RunSwitch PR & Harper Polling Release August Kentucky Politics & Issues Survey Results

This week RunSwitch PR and Harper Polling conducted a politics and issues survey among 500 registered voters in the state of Kentucky, ahead of the Fancy Farm political picnic. This week RunSwitch PR and Harper Polling are releasing the political questions and will release the cultural questions next week.

The State of the Races

U.S. Senate Ballot

As we enter Fancy Farm weekend, the traditional kickoff for Kentucky’s fall campaigns, Senator Rand Paul leads his Democratic challenger Jim Gray, the Mayor of Lexington, by 12 points, 50%-38%.

Senator Paul receives 76% of the Republican vote, one point better than Republican presidential nominee Donald Trump’s party support (75%). Paul earns the support of one-in-three Democratic voters (30%) while Gray takes 60% of Democrats. Gray receives stronger support on the Senate ballot from Democratic voters than does Hillary Clinton, who is getting just 54% of Democrats on the Presidential ballot. Both Gray and Clinton are suffering from massive defections among registered Democrats.

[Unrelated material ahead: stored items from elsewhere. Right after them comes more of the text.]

-- ==== Sys2Proof/Machine/Alo.lean ====
section
/-! DEFINITION. The tuning of the Agile LOs (R37 to R44). -/
namespace Sys2Proof.Machine
open Sys2Proof

/-- The exponent of the smallest output divider that brings a frequency into the VCO range (R37); 0 when none does. -/
def aloDiv (hz : Nat) : Nat :=
  (([1, 2, 3, 4, 5, 6, 7] : List Nat).find? (fun k => decide (3000000000 ≤ hz * 2 ^ k ∧ hz * 2 ^ k ≤ 6400000000))).getD 0

/-- N_INT and N_FRAC as one 32.32 number, rounded to nearest (R37). -/
def aloN (hz k : Nat) : Nat := (hz * 2 ^ k * 2 ^ 32 * 2 + 245760000) / (2 * 245760000)

/-- The ALO: 0 ALO_RX, 1 ALO_TX. -/
def State.alo (s : State) (a : Nat) : Alo := if a = 0 then s.aloRx else s.aloTx
def State.modAlo (s : State) (a : Nat) (f : Alo → Alo) : State :=
  if a = 0 then { s with aloRx := f s.aloRx } else { s with aloTx := f s.aloTx }

/-- ALO_UNLOCK's condition: an ALO in use has lost lock (R487). -/
def State.aloCond (s : State) : State := s.setCond fAloUnlock (s.aloRx.lost || s.aloTx.lost)

/-- How far two numbers lie apart. -/
def dist (a b : Nat) : Nat := (a - b) + (b - a)

/-- A hop-table entry serves a VCO frequency at a temperature (R39). -/
def HopEntry.serves (h : HopEntry) (khz : Nat) (tj : Int) (limit : Nat) : Bool :=
  h.valid && decide (dist h.vcoKHz khz * 1000 ≤ 5 * khz) && decide ((h.tj - tj).natAbs ≤ limit * 16)

/-- The entry nearest in VCO frequency of those that serve, with its place. -/
def nearestHop (khz : Nat) (tj : Int) (limit : Nat) (table : List HopEntry) : Option (Nat × HopEntry) :=
  (indexed 0 table).foldl (fun best x =>
    if x.2.serves khz tj limit then
      match best with
      | none => some x
      | some b => if dist x.2.vcoKHz khz < dist b.2.vcoKHz khz then some x else best
    else best) none

/-- The time in CK_RF cycles by which a hop declares lock: 8 µs, and what ALO_N adds over 512 cycles of CK_CORE (R40). -/
def State.hopSpan (s : State) : Nat := cyclesOfNs 8000 + 4 * (16 * 2 ^ fget s.clk.profile ckAloN - 512)

/-- The full band search of an ALO (R39). -/
def Alo.search (x : Alo) : Alo := { x with st := .searching, lock := false, hopEnd := none, searches := satU 16 (x.searches + 1) }

/-- A hop that has not locked in its time gives way to a full search (R42). -/
def State.hopOver (s : State) (a : Nat) : State :=
  match (s.alo a).hopEnd with
  | some e => if e < s.now ∧ (s.alo a).st = .hopping then s.modAlo a Alo.search else s
  | none => s

/-- The ALO's window, W in ps and N in cycles (R22, R35); it declares lock, and loses it. -/
def State.aloLocks (s : State) (m : LockMeas) : Bool :=
  decide (m.maxErr ≤ (fget s.clk.profile ckAloW + 1) * 4 ∧ 16 * 2 ^ fget s.clk.profile ckAloN ≤ m.cycles)
def State.aloLoses (s : State) (m : LockMeas) : Bool := decide ((fget s.clk.profile ckAloW + 1) * 4 < m.minErr ∧ 8 ≤ m.cycles)

/-- A new target: a hop with the nearest entry that serves, else a full search; a hop or search in progress is abandoned (R39,
R41). -/
def State.aloTarget (s : State) (a hz : Nat) (user : Id) : State :=
  let k := aloDiv hz
  let n := aloN hz k
  let khz := hz * 2 ^ k / 1000
  let limit := fget s.clk.profile ckAloTempLimit
  let hop := nearestHop khz s.health.tjMax limit (s.alo a).table
  let s := s.modAlo a (fun x => match hop with
    | some (i, h) =>
      { x with st := .hopping, lock := false, isSet := true, freqHz := hz, k := k, nInt := n / 2 ^ 32, nFrac := n % 2 ^ 32,
               band := h.band, user := user, hops := satU 16 (x.hops + 1), hopEnd := some (s.now + s.hopSpan),
               table := modAt i (fun h => { h with lastUse := s.tick32.toNat }) x.table }
    | none =>
      ({ x with isSet := true, freqHz := hz, k := k, nInt := n / 2 ^ 32, nFrac := n % 2 ^ 32, user := user } : Alo).search)
  s.aloCond

/-- The place that a search result takes: a free one while the table has fewer than 256 entries, an invalid one, or the least
recently used (R39). -/
def storeHop (h : HopEntry) (table : List HopEntry) : List HopEntry :=
  if table.length < 256 then table ++ [h]
  else
    let pick := (indexed 0 table).foldl (fun best x =>
      match best with
      | none => some x
      | some b => if b.2.valid && (!x.2.valid || decide (x.2.lastUse < b.2.lastUse)) then some x else best) none
    match pick with
    | none => table
    | some (i, _) => putAt i h table

/-- The ALO's user has gone: the ALO is IDLE and keeps the values of its last target (R379); a lost lock ends (R487). -/
def State.aloRelease (s : State) (a : Nat) : State :=
  (s.modAlo a (fun x => { x with st := .idle, lock := false, user := 0, lost := false, ramp := [], seg := 0, hopEnd := none })).aloCond

/-- The segments of a ramp profile: 12 bytes each, ended by a DURATION of 0 or after the 64th (R43). -/
def rampOf : Nat → List Byte → List Segment
  | 0, _ => []
  | n + 1, bs =>
    let dur := leAt bs 8 3
    if bs.length < 12 ∨ dur = 0 then []
    else ⟨leAt bs 0 4, signedOf 32 (leAt bs 4 4), dur, (byteAt bs 11).getLsbD 0⟩ :: rampOf n (bs.drop 12)

/-- The output frequency in 1/256 Hz at Plain sample `k`: while ramping it moves once per Plain sample (R44). -/
def Alo.freqAt (x : Alo) (k : Nat) : Nat :=
  match x.st, x.ramp[x.seg]? with
  | .ramping, some g => ((g.startHz * 256 : Nat) + g.slope * (min (k - x.segStart / perSample) g.duration : Nat)).toNat
  | _, _ => x.freqHz * 256

/-- N_INT and N_FRAC as one 32.32 number for a frequency in 1/256 Hz (R37). -/
def aloN256 (f k : Nat) : Nat := (f * 2 ^ k * 2 ^ 32 * 2 + 245760000 * 256) / (2 * 245760000 * 256)

/-- The far end of a segment in 1/256 Hz. -/
def Segment.endHz (g : Segment) : Int := g.startHz * 256 + g.slope * g.duration

/-- A segment passes the checks of R44 within a range in Hz. -/
def Segment.passes (g : Segment) (lo hi : Nat) : Bool :=
  let e := g.endHz
  let a := min ((g.startHz : Int) * 256) e
  let b := max ((g.startHz : Int) * 256) e
  let k := aloDiv g.startHz
  decide ((g.slope * g.duration).natAbs * 20 ≤ g.startHz * 256) && decide ((lo : Int) * 256 ≤ a) && decide (b ≤ (hi : Int) * 256) &&
  decide (0 < k) && decide (3000000000 * 256 ≤ a * 2 ^ k) && decide (b * 2 ^ k ≤ 6400000000 * 256) &&
  (k == 1 || decide (b * 2 ^ (k - 1) < 3000000000 * 256))

end Sys2Proof.Machine
end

Among voters who say that their opinions do not align with either of the two major parties, 44% support Paul for reelection, compared to 18% for Gray, which indicates Paul has appeal among independent voters.

Voters who remain undecided on the Senate ballot are favorable ground for Paul as they support Trump on the Presidential ballot by a margin of 44%-21% over Clinton.

The last Democrat to win a U.S. Senate race in Kentucky was Wendell Ford in 1992; he is also the last Democrat running for U.S. Senate or President to eclipse 50% of the vote in Kentucky.

Presidential Ballot

As the Presidential election makes the turn for home, Republican nominee Donald Trump holds a 49%-36% lead over Democratic nominee Hillary Clinton among Kentucky voters.  Libertarian candidate Gary Johnson and Green Party candidate Jill Stein garner just 5% and 2% of the vote, respectively. Kentucky has become a reliably red state in presidential elections since 2000, and it appears will stay in that column this year. Kentucky has eight electoral votes.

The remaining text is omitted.